(Beginning of Input data)

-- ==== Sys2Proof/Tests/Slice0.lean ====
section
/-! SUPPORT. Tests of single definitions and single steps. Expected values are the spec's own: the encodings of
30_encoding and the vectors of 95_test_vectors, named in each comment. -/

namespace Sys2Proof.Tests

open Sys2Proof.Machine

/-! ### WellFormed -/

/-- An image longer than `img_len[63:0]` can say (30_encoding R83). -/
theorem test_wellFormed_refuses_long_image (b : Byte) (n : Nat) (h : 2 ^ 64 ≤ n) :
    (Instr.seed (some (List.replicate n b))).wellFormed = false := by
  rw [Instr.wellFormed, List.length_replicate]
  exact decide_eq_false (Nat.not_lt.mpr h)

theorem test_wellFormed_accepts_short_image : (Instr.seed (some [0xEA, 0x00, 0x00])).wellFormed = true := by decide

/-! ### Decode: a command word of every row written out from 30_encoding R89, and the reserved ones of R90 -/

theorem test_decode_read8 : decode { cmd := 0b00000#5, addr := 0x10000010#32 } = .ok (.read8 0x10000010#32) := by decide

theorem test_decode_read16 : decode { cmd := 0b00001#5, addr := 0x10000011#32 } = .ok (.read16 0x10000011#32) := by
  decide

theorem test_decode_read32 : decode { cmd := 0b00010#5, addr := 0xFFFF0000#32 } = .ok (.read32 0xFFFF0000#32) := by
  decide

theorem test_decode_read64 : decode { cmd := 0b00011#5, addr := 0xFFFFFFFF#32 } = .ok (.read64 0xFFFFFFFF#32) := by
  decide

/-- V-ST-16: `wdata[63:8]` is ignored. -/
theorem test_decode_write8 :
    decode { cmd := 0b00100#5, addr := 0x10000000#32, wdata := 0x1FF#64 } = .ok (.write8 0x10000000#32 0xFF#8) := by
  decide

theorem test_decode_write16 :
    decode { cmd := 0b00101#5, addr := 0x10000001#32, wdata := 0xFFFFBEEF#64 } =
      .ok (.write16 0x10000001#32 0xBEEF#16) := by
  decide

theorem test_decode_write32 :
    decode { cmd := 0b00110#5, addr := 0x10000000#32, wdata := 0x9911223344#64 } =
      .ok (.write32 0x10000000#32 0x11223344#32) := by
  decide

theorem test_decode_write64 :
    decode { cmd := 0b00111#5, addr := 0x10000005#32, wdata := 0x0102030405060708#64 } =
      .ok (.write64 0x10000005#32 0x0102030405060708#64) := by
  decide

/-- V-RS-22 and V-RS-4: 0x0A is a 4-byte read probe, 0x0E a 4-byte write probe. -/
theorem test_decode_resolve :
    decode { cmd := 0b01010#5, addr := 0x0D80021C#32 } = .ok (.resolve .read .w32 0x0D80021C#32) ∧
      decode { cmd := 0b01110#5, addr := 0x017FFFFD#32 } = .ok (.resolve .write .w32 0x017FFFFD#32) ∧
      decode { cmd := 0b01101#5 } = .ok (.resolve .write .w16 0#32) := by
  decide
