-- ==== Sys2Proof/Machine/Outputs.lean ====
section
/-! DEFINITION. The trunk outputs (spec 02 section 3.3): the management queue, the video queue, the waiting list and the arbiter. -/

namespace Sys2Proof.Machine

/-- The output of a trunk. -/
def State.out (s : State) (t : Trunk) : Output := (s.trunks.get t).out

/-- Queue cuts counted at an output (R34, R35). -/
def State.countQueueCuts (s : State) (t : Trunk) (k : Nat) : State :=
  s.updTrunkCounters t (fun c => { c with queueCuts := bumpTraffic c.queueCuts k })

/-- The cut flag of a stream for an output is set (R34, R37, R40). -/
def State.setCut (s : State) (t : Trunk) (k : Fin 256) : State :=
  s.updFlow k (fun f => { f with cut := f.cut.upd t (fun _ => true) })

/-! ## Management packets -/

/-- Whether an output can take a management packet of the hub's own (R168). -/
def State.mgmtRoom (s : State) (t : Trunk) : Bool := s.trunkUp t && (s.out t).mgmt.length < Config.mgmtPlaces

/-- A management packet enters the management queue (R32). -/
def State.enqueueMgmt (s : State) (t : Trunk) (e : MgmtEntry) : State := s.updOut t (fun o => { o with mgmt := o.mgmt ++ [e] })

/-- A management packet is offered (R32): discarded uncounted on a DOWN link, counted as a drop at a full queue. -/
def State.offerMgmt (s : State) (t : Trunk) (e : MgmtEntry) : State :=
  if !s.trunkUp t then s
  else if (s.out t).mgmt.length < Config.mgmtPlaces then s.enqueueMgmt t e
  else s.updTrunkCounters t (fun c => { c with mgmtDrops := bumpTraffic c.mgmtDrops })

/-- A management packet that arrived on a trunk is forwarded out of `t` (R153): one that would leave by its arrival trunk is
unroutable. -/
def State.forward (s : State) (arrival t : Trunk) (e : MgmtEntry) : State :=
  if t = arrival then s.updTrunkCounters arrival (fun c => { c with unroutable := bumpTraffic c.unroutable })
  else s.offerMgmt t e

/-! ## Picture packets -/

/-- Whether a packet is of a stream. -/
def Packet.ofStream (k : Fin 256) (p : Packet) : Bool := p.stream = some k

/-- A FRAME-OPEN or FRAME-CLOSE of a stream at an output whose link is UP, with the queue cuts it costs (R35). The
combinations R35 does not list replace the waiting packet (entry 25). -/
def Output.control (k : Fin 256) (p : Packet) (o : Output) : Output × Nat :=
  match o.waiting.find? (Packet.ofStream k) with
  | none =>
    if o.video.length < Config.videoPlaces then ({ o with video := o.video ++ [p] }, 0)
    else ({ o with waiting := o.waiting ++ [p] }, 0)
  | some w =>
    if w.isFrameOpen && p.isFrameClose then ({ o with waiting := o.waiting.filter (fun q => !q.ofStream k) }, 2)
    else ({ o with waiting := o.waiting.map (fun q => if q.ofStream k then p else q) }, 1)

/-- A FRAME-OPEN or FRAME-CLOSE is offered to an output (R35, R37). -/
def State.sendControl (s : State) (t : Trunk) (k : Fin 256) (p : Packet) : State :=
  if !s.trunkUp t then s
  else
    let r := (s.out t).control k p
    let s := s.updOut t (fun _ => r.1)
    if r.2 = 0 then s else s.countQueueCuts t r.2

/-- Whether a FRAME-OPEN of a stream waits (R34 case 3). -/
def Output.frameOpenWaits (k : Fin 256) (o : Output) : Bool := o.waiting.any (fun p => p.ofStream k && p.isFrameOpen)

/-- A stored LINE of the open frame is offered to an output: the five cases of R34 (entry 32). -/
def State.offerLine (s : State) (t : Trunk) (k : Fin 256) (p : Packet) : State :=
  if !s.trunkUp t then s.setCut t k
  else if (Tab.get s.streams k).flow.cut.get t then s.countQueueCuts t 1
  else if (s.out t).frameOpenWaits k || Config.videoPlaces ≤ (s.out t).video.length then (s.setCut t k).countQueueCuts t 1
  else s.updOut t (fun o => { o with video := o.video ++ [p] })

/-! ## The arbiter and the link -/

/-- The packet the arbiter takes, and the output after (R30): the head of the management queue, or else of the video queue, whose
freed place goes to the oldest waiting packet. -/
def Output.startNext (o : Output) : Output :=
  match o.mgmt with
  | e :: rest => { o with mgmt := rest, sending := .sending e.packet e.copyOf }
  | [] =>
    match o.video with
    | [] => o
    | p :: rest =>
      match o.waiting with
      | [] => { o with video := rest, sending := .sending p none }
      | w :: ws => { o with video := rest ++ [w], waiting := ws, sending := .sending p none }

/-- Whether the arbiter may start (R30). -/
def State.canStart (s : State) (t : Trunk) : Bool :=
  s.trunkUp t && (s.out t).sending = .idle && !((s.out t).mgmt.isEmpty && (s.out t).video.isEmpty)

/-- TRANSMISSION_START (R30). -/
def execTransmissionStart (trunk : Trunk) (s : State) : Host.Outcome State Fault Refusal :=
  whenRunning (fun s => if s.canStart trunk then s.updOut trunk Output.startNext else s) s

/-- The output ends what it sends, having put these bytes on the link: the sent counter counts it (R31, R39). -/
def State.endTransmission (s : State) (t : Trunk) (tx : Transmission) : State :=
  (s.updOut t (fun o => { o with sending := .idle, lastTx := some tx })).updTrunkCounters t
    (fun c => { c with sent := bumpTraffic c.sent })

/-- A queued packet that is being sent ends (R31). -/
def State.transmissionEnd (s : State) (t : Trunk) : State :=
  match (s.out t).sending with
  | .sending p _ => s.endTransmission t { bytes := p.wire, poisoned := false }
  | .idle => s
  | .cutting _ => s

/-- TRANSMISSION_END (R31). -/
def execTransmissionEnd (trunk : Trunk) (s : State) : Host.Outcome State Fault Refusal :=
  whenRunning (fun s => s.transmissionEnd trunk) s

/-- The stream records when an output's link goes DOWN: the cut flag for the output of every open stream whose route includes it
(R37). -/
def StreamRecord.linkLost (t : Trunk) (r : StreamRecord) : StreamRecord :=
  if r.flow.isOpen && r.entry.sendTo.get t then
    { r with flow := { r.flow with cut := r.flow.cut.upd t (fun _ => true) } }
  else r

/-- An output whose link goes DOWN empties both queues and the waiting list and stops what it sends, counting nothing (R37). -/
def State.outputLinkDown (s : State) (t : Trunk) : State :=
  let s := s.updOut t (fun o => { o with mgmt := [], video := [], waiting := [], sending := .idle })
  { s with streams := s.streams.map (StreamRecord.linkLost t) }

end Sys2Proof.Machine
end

(End of Input data)

- What the task requires: Exactly as they stand, set down the lines from the top of the data through the line with "### WellFormed -/".

- Answer space:
-- ==== Sys2Proof/Tests/Slice0.lean ====
section
/-! SUPPORT. Tests of single definitions and single steps. Expected values are the spec's own: the encodings of
30_encoding and the vectors of 95_test_vectors, named in each comment. -/

namespace Sys2Proof.Tests

open Sys2Proof.Machine

/-! ### WellFormed -/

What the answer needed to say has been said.